For the second time in less than a year, the Food and Drug Administration (FDA) has revised the label of the antiemetic drug ondansetron (Zofran) in response to concerns that the drug may lengthen the QT interval, increasing the risk of torsades de pointes, a particularly lethal form of ventricular tachycardia. In September 2011, the FDA warned of this possible adverse effect and directed the manufacturer, GlaxoSmithKline, to complete a clinical trial specifically designed to determine the risk of QT-interval lengthening. Based on the company's preliminary findings, GlaxoSmithKline has announced that it's removing from the drug's label the option of using a single 32-mg IV dose as treatment for chemotherapy-induced nausea. It appears that this large single dose predisposes patients to torsades de pointes and, according to the June 29 FDA Drug Safety Communication (http://1.usa.gov/MF6mO9), "should be avoided." The FDA and the drug manufacturer are still evaluating data to determine the best alternative single dose.

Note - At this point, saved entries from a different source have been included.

-- ==== Sys2Proof/Laws/Bits.lean ====
section
/-! SUPPORT. The laws of bit fields and of the register fields read and written with them. -/

namespace Sys2Proof.Machine

/-- A field's replacement, part by part: what lies above, the new value, what lies below. -/
theorem putBitsN_parts (v lo n x : Nat) :
    putBitsN v lo n x = 2 ^ lo * (2 ^ n * (v / 2 ^ (lo + n)) + x % 2 ^ n) + v % 2 ^ lo := by
  have h1 : v = 2 ^ lo * (v / 2 ^ lo) + v % 2 ^ lo := (Nat.div_add_mod _ _).symm
  have h2 : v / 2 ^ lo = 2 ^ n * (v / 2 ^ (lo + n)) + v / 2 ^ lo % 2 ^ n := by
    rw [Nat.pow_add, ← Nat.div_div_eq_div_mul]
    exact (Nat.div_add_mod _ _).symm
  simp only [putBitsN, bitsN, Nat.shiftRight_eq_div_pow, Nat.shiftLeft_eq]
  generalize v / 2 ^ (lo + n) = a at *
  generalize v / 2 ^ lo % 2 ^ n = m at *
  generalize v % 2 ^ lo = r at *
  generalize v / 2 ^ lo = d at *
  subst h2
  subst h1
  have e : 2 ^ lo * (2 ^ n * a + m) = 2 ^ lo * (2 ^ n * a) + m * 2 ^ lo := by ring
  rw [e, show 2 ^ lo * (2 ^ n * a) + m * 2 ^ lo + r - m * 2 ^ lo = 2 ^ lo * (2 ^ n * a) + r by omega]
  ring

/-- Bit `i` after a field is replaced. -/
theorem testBit_putBitsN (v lo n x i : Nat) :
    (putBitsN v lo n x).testBit i = if lo ≤ i ∧ i < lo + n then x.testBit (i - lo) else v.testBit i := by
  rw [putBitsN_parts, Nat.testBit_two_pow_mul_add _ (Nat.mod_lt _ (Nat.two_pow_pos lo))]
  by_cases h : i < lo
  · have h2 : ¬(lo ≤ i ∧ i < lo + n) := by omega
    simp [h, h2, Nat.testBit_mod_two_pow]
  · rw [if_neg h, Nat.testBit_two_pow_mul_add _ (Nat.mod_lt _ (Nat.two_pow_pos n))]
    by_cases h3 : i - lo < n
    · have h4 : lo ≤ i ∧ i < lo + n := by omega
      simp [h3, h4, Nat.testBit_mod_two_pow]
    · have h4 : ¬(lo ≤ i ∧ i < lo + n) := by omega
      rw [if_neg h3, if_neg h4, Nat.testBit_div_two_pow]
      congr 1
      omega

/-- Bit `i` of a word after a field is replaced. -/
theorem wbit_wput (w : Word) (lo n x i : Nat) (hi : i < 32) :
    wbit (wput w lo n x) i = if lo ≤ i ∧ i < lo + n then x.testBit (i - lo) else wbit w i := by
  simp only [wbit, wput, BitVec.toNat_ofNat, Nat.testBit_mod_two_pow, hi, decide_true, Bool.true_and, testBit_putBitsN]

/-- A field reads as written. -/
theorem wbits_wput_same (w : Word) (lo n x : Nat) (h : lo + n ≤ 32) : wbits (wput w lo n x) lo n = x % 2 ^ n := by
  apply Nat.eq_of_testBit_eq
  intro i
  simp only [wbits, bitsN, wput, BitVec.toNat_ofNat, Nat.testBit_mod_two_pow, Nat.testBit_shiftRight, testBit_putBitsN]
  by_cases hi : i < n
  · have h1 : lo + i < 32 := by omega
    have h2 : lo ≤ lo + i ∧ lo + i < lo + n := by omega
    simp [hi, h1]
  · simp [hi]

/-- A field apart from the one written reads as before. -/
theorem wbits_wput_other (w : Word) (lo n x lo' n' : Nat) (h : lo' + n' ≤ 32) (hd : lo' + n' ≤ lo ∨ lo + n ≤ lo') :
    wbits (wput w lo n x) lo' n' = wbits w lo' n' := by
  apply Nat.eq_of_testBit_eq
  intro i
  simp only [wbits, bitsN, wput, BitVec.toNat_ofNat, Nat.testBit_mod_two_pow, Nat.testBit_shiftRight, testBit_putBitsN]
  by_cases hi : i < n'
  · have h1 : lo' + i < 32 := by omega
    have h2 : ¬(lo ≤ lo' + i ∧ lo' + i < lo + n) := by omega
    simp [hi, h1, h2]
  · simp [hi]

/-! ### Register fields -/

theorem State.regF_setRegF_same (s : State) (off lo n v : Nat) (h : cellsFrom regReset 0 s.regs = true)
    (hn : lo + n ≤ 32) : (s.setRegF off lo n v).regF off lo n = v % 2 ^ n := by
  rw [State.regF, State.setRegF, State.reg_setReg_same _ _ _ h, wbits_wput_same _ _ _ _ hn]

theorem State.regF_setRegF_field (s : State) (off lo n v lo' n' : Nat) (h : cellsFrom regReset 0 s.regs = true)
    (hn : lo' + n' ≤ 32) (hd : lo' + n' ≤ lo ∨ lo + n ≤ lo') :
    (s.setRegF off lo n v).regF off lo' n' = s.regF off lo' n' := by
  rw [State.regF, State.setRegF, State.reg_setReg_same _ _ _ h, wbits_wput_other _ _ _ _ _ _ hn hd, State.regF]

theorem State.reg_setRegF_other (s : State) (off c lo n v : Nat) (hc : c ≠ off) (h : cellsFrom regReset 0 s.regs = true) :
    (s.setRegF off lo n v).reg c = s.reg c :=
  s.reg_setReg_other off c _ hc h

theorem State.setRegF_regsWf (s : State) (off lo n v : Nat) (h : cellsFrom regReset 0 s.regs = true) :
    cellsFrom regReset 0 (s.setRegF off lo n v).regs = true :=
  s.setReg_regsWf off _ h

/-- A flagged bit reads 1. -/
theorem State.regB_flag_same (s : State) (off i : Nat) (h : cellsFrom regReset 0 s.regs = true) (hi : i < 32) :
    (s.flag off i).regB off i = true := by
  rw [State.flag, State.setRegF, State.regB, State.reg_setReg_same _ _ _ h, wbit_wput _ _ _ _ _ hi]
  simp

/-- A flag leaves every other bit of its register as it was. -/
theorem State.regB_flag_other (s : State) (off i k : Nat) (h : cellsFrom regReset 0 s.regs = true) (hk : k < 32)
    (hne : k ≠ i) : (s.flag off i).regB off k = s.regB off k := by
  rw [State.flag, State.setRegF, State.regB, State.reg_setReg_same _ _ _ h, wbit_wput _ _ _ _ _ hk]
  have h2 : ¬(i ≤ k ∧ k < i + 1) := by omega
  rw [if_neg h2, State.regB]

theorem State.reg_flag_other (s : State) (off i c : Nat) (hc : c ≠ off) (h : cellsFrom regReset 0 s.regs = true) :
    (s.flag off i).reg c = s.reg c :=
  s.reg_setReg_other off c _ hc h

theorem State.flag_regsWf (s : State) (off i : Nat) (h : cellsFrom regReset 0 s.regs = true) :
    cellsFrom regReset 0 (s.flag off i).regs = true :=
  s.setReg_regsWf off _ h

end Sys2Proof.Machine
end

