-- ==== Sys2Proof/Laws/State.lean ====
section
/-! SUPPORT. What each named update of the state leaves in each field: one lemma per field per update, true by definition, so that
no proof unfolds a record update. -/

namespace Sys2Proof.Machine

variable (s : State)

/-! ### onDev -/

@[simp] theorem State.onDev_pending (f : Dev → Dev) : (s.onDev f).pending = s.pending := rfl
@[simp] theorem State.onDev_regs (f : Dev → Dev) : (s.onDev f).regs = s.regs := rfl
@[simp] theorem State.onDev_fresh (f : Dev → Dev) : (s.onDev f).fresh = s.fresh := rfl
@[simp] theorem State.onDev_out (f : Dev → Dev) : (s.onDev f).out = s.out := rfl
@[simp] theorem State.onDev_aoTime (f : Dev → Dev) : (s.onDev f).aoTime = s.aoTime := rfl
@[simp] theorem State.onDev_arithNow (f : Dev → Dev) : (s.onDev f).arithNow = s.arithNow := rfl
@[simp] theorem State.onDev_dev (f : Dev → Dev) : (s.onDev f).dev = f s.dev := rfl
@[simp] theorem State.onDev_rst (f : Dev → Dev) : (s.onDev f).rst = s.rst := rfl
@[simp] theorem State.onDev_link (f : Dev → Dev) : (s.onDev f).link = s.link := rfl
@[simp] theorem State.onDev_mgt (f : Dev → Dev) : (s.onDev f).mgt = s.mgt := rfl
@[simp] theorem State.onDev_rings (f : Dev → Dev) : (s.onDev f).rings = s.rings := rfl
@[simp] theorem State.onDev_jobs (f : Dev → Dev) : (s.onDev f).jobs = s.jobs := rfl
@[simp] theorem State.onDev_jobCount (f : Dev → Dev) : (s.onDev f).jobCount = s.jobCount := rfl
@[simp] theorem State.onDev_acc (f : Dev → Dev) : (s.onDev f).acc = s.acc := rfl
@[simp] theorem State.onDev_col (f : Dev → Dev) : (s.onDev f).col = s.col := rfl
@[simp] theorem State.onDev_fol (f : Dev → Dev) : (s.onDev f).fol = s.fol := rfl
@[simp] theorem State.onDev_sch (f : Dev → Dev) : (s.onDev f).sch = s.sch := rfl
@[simp] theorem State.onDev_kv (f : Dev → Dev) : (s.onDev f).kv = s.kv := rfl
@[simp] theorem State.onDev_ldg (f : Dev → Dev) : (s.onDev f).ldg = s.ldg := rfl
@[simp] theorem State.onDev_err (f : Dev → Dev) : (s.onDev f).err = s.err := rfl
@[simp] theorem State.onDev_sec (f : Dev → Dev) : (s.onDev f).sec = s.sec := rfl
@[simp] theorem State.onDev_dram (f : Dev → Dev) : (s.onDev f).dram = s.dram := rfl
@[simp] theorem State.onDev_flash (f : Dev → Dev) : (s.onDev f).flash = s.flash := rfl

/-! ### onRst -/

@[simp] theorem State.onRst_pending (f : Rst → Rst) : (s.onRst f).pending = s.pending := rfl
@[simp] theorem State.onRst_regs (f : Rst → Rst) : (s.onRst f).regs = s.regs := rfl
@[simp] theorem State.onRst_fresh (f : Rst → Rst) : (s.onRst f).fresh = s.fresh := rfl
@[simp] theorem State.onRst_out (f : Rst → Rst) : (s.onRst f).out = s.out := rfl
@[simp] theorem State.onRst_aoTime (f : Rst → Rst) : (s.onRst f).aoTime = s.aoTime := rfl
@[simp] theorem State.onRst_arithNow (f : Rst → Rst) : (s.onRst f).arithNow = s.arithNow := rfl
@[simp] theorem State.onRst_dev (f : Rst → Rst) : (s.onRst f).dev = s.dev := rfl
@[simp] theorem State.onRst_rst (f : Rst → Rst) : (s.onRst f).rst = f s.rst := rfl
@[simp] theorem State.onRst_link (f : Rst → Rst) : (s.onRst f).link = s.link := rfl
@[simp] theorem State.onRst_mgt (f : Rst → Rst) : (s.onRst f).mgt = s.mgt := rfl
@[simp] theorem State.onRst_rings (f : Rst → Rst) : (s.onRst f).rings = s.rings := rfl
@[simp] theorem State.onRst_jobs (f : Rst → Rst) : (s.onRst f).jobs = s.jobs := rfl
@[simp] theorem State.onRst_jobCount (f : Rst → Rst) : (s.onRst f).jobCount = s.jobCount := rfl
@[simp] theorem State.onRst_acc (f : Rst → Rst) : (s.onRst f).acc = s.acc := rfl
@[simp] theorem State.onRst_col (f : Rst → Rst) : (s.onRst f).col = s.col := rfl
@[simp] theorem State.onRst_fol (f : Rst → Rst) : (s.onRst f).fol = s.fol := rfl
@[simp] theorem State.onRst_sch (f : Rst → Rst) : (s.onRst f).sch = s.sch := rfl
@[simp] theorem State.onRst_kv (f : Rst → Rst) : (s.onRst f).kv = s.kv := rfl
@[simp] theorem State.onRst_ldg (f : Rst → Rst) : (s.onRst f).ldg = s.ldg := rfl
@[simp] theorem State.onRst_err (f : Rst → Rst) : (s.onRst f).err = s.err := rfl
@[simp] theorem State.onRst_sec (f : Rst → Rst) : (s.onRst f).sec = s.sec := rfl
@[simp] theorem State.onRst_dram (f : Rst → Rst) : (s.onRst f).dram = s.dram := rfl
@[simp] theorem State.onRst_flash (f : Rst → Rst) : (s.onRst f).flash = s.flash := rfl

Ondansetron achieves its therapeutic effect by selectively blocking serotonin 5-HT3 receptors. It's still considered safe and effective to use in treating chemotherapy-induced nausea and vomiting in adults and children. The previously listed IV dosage recommendation, 0.15 mg/kg every four hours for up to three doses (with no more than 16 mg in a single IV dose), remains on the label. Recommendations on IV doses for the prevention of postoperative nausea and vomiting and on oral doses remain unchanged.
Nurses who administer IV ondansetron should assess patients for electrolyte abnormalities, such as hypokalemia or hypomagnesemia, which increase the risk of electrocardiographic (ECG) changes. Electrolyte abnormalities should be corrected before ondansetron therapy begins. Patients receiving ondansetron intravenously should be assessed for ECG changes, especially QT-interval prolongation. Clinicians should assess patients for risk factors for QT-interval lengthening (congenital long QT syndrome, congestive heart failure, bradyarrythmias, or concomitant use of medication that prolongs the QT interval). Patients at highest risk for QT-interval prolongation should be assessed most closely for ECG changes.